▸ Task requirements
Find the line containing "rounded up. -/" in the entries below. Restate it and each line after it, word for word, up to and including the line containing "def wattSum (l".

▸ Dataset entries
----------
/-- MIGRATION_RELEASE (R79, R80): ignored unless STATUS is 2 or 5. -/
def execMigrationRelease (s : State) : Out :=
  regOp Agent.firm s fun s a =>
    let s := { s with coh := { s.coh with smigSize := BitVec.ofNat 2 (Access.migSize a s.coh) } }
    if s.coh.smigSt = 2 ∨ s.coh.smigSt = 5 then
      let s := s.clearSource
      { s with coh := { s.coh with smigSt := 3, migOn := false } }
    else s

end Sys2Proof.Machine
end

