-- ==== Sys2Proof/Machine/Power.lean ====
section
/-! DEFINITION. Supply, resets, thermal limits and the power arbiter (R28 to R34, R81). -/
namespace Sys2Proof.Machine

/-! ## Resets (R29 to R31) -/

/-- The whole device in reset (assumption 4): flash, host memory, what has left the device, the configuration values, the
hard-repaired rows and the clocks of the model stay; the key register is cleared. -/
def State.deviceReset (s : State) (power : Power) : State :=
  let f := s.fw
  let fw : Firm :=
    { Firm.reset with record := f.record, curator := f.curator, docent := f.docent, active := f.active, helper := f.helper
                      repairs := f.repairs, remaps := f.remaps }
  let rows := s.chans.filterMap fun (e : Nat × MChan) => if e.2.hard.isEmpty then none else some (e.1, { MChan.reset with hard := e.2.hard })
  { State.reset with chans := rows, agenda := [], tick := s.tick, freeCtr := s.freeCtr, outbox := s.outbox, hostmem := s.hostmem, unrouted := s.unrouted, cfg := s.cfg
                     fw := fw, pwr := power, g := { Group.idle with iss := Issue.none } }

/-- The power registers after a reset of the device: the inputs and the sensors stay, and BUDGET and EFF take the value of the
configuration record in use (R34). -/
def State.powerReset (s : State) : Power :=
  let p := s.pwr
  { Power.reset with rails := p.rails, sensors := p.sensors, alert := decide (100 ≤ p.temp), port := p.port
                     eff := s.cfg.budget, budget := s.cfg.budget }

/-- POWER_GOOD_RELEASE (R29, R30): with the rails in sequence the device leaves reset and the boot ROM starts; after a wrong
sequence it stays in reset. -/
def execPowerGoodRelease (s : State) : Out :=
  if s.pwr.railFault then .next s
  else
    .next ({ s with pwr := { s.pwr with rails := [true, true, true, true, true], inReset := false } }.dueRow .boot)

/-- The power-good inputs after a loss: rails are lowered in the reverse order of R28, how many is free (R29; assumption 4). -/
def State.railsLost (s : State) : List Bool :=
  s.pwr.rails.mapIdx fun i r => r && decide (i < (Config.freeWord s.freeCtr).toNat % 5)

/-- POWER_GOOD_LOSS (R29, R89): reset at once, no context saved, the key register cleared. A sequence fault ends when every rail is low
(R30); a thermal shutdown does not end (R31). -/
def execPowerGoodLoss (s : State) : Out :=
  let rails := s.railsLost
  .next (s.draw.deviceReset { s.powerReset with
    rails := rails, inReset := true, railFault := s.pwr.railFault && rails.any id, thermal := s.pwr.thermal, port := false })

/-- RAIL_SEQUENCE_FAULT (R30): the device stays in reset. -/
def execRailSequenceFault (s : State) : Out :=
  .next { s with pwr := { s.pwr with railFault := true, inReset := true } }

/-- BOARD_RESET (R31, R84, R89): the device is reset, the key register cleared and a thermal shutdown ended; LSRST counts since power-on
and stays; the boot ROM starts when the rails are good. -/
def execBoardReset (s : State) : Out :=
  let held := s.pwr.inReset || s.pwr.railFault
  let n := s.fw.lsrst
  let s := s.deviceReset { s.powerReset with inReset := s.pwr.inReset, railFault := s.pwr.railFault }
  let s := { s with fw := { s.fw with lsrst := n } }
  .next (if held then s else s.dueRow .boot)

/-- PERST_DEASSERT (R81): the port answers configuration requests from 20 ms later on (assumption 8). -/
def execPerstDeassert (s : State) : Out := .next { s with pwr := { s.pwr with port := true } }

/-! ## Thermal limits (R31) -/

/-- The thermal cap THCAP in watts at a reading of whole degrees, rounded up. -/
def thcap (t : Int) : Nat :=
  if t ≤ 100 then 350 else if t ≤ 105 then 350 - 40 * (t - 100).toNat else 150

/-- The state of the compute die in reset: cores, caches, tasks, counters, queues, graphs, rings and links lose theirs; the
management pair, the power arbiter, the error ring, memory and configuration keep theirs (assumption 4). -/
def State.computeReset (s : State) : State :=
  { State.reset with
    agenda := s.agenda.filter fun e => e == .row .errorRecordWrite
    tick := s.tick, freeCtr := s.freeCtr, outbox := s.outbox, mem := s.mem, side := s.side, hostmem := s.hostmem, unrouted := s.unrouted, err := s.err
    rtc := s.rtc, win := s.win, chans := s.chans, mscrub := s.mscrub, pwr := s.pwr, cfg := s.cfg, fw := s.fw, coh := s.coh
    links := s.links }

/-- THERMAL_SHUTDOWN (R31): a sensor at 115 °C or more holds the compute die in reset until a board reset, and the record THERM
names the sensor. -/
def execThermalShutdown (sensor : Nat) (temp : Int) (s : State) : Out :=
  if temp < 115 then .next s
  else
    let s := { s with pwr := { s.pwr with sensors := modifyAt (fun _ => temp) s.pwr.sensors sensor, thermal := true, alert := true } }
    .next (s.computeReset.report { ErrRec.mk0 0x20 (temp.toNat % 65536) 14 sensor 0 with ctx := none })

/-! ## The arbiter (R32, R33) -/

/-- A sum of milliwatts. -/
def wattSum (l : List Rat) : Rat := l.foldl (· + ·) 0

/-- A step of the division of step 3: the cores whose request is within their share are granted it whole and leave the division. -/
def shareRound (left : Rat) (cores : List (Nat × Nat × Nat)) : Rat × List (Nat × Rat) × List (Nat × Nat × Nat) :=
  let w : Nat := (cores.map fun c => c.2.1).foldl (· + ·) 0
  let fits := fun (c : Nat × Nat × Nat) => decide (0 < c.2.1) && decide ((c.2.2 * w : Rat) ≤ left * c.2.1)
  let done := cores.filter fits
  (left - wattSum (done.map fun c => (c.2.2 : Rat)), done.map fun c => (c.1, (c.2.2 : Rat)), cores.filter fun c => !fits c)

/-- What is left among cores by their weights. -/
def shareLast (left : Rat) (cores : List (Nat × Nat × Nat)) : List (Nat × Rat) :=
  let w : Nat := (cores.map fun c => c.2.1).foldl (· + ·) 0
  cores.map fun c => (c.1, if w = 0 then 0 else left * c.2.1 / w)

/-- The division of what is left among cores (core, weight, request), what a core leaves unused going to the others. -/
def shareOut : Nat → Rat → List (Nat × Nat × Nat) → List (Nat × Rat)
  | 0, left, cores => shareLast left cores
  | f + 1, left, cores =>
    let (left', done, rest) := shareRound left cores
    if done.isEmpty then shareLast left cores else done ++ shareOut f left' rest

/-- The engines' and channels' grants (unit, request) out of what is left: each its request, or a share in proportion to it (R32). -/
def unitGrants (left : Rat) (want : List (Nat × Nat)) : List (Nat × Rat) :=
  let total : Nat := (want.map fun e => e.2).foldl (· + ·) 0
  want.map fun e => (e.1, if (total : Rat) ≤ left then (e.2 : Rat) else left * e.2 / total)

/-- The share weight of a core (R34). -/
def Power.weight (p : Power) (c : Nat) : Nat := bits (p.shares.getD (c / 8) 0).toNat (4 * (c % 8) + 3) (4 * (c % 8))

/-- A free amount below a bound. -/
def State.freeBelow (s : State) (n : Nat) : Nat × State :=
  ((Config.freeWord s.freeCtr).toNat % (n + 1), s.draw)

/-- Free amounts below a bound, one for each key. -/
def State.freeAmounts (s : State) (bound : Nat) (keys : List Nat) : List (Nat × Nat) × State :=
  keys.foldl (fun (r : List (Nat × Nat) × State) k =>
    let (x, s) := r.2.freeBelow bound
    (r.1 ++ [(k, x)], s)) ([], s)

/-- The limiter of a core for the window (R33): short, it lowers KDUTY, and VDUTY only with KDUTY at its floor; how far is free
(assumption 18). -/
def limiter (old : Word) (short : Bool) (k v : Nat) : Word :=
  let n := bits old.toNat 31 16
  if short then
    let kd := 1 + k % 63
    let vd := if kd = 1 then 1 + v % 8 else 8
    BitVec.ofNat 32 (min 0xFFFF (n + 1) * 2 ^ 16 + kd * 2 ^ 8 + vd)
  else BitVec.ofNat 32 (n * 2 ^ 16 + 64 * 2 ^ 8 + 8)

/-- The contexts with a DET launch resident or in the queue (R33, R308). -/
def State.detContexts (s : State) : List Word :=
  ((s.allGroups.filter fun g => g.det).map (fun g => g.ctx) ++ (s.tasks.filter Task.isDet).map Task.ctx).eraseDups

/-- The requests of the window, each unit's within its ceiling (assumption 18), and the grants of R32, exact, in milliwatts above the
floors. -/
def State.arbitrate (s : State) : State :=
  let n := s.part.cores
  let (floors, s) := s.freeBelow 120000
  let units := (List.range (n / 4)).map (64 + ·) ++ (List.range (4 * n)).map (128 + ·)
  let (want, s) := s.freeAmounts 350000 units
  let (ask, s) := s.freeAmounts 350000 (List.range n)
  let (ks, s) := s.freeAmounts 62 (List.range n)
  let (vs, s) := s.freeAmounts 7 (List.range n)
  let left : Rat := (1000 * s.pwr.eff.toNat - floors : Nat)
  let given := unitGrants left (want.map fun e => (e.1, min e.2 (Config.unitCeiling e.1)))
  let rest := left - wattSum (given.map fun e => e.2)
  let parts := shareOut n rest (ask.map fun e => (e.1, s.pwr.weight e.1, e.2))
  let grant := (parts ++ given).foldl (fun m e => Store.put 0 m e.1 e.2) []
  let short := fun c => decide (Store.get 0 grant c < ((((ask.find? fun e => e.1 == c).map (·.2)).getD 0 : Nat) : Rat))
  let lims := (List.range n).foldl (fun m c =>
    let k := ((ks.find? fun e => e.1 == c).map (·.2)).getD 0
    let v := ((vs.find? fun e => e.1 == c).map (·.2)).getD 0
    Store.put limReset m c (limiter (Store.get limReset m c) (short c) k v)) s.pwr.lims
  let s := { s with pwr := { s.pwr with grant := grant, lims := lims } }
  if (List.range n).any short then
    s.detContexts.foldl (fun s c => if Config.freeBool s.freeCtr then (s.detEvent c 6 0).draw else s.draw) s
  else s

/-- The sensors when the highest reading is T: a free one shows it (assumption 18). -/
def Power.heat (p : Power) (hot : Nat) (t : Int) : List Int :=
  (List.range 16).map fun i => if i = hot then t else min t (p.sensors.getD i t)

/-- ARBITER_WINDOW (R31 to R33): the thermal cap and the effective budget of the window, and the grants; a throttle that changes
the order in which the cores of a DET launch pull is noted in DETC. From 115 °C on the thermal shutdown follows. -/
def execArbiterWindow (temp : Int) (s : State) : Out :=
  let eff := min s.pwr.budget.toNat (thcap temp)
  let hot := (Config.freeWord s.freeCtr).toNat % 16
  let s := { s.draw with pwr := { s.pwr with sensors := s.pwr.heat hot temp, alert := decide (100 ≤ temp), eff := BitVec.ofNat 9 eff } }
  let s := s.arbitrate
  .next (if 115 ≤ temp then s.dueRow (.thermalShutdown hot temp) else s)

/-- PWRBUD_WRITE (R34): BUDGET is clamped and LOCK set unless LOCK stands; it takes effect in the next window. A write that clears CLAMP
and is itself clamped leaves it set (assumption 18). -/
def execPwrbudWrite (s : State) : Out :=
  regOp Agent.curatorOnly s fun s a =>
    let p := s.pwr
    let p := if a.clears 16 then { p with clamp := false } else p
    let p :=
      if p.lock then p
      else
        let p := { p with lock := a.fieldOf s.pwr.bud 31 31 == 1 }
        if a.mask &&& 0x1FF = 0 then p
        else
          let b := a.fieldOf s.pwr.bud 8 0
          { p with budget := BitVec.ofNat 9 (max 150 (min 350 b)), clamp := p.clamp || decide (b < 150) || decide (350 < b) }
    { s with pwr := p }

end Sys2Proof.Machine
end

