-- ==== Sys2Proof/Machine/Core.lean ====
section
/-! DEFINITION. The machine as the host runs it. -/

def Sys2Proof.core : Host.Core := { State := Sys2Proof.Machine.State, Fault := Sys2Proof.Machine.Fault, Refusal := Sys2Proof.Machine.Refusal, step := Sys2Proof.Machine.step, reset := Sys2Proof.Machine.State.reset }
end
----------
▸ Solution to this problem
/-- The thermal cap THCAP in watts at a reading of whole degrees, rounded up. -/
def thcap (t : Int) : Nat :=
  if t ≤ 100 then 350 else if t ≤ 105 then 350 - 40 * (t - 100).toNat else 150

/-- The state of the compute die in reset: cores, caches, tasks, counters, queues, graphs, rings and links lose theirs; the
management pair, the power arbiter, the error ring, memory and configuration keep theirs (assumption 4). -/
def State.computeReset (s : State) : State :=
  { State.reset with
    agenda := s.agenda.filter fun e => e == .row .errorRecordWrite
    tick := s.tick, freeCtr := s.freeCtr, outbox := s.outbox, mem := s.mem, side := s.side, hostmem := s.hostmem, unrouted := s.unrouted, err := s.err
    rtc := s.rtc, win := s.win, chans := s.chans, mscrub := s.mscrub, pwr := s.pwr, cfg := s.cfg, fw := s.fw, coh := s.coh
    links := s.links }

/-- THERMAL_SHUTDOWN (R31): a sensor at 115 °C or more holds the compute die in reset until a board reset, and the record THERM
names the sensor. -/
def execThermalShutdown (sensor : Nat) (temp : Int) (s : State) : Out :=
  if temp < 115 then .next s
  else
    let s := { s with pwr := { s.pwr with sensors := modifyAt (fun _ => temp) s.pwr.sensors sensor, thermal := true, alert := true } }
    .next (s.computeReset.report { ErrRec.mk0 0x20 (temp.toNat % 65536) 14 sensor 0 with ctx := none })

/-! ## The arbiter (R32, R33) -/

/-- A sum of milliwatts. -/
def wattSum (l : List Rat) : Rat := l.foldl (· + ·) 0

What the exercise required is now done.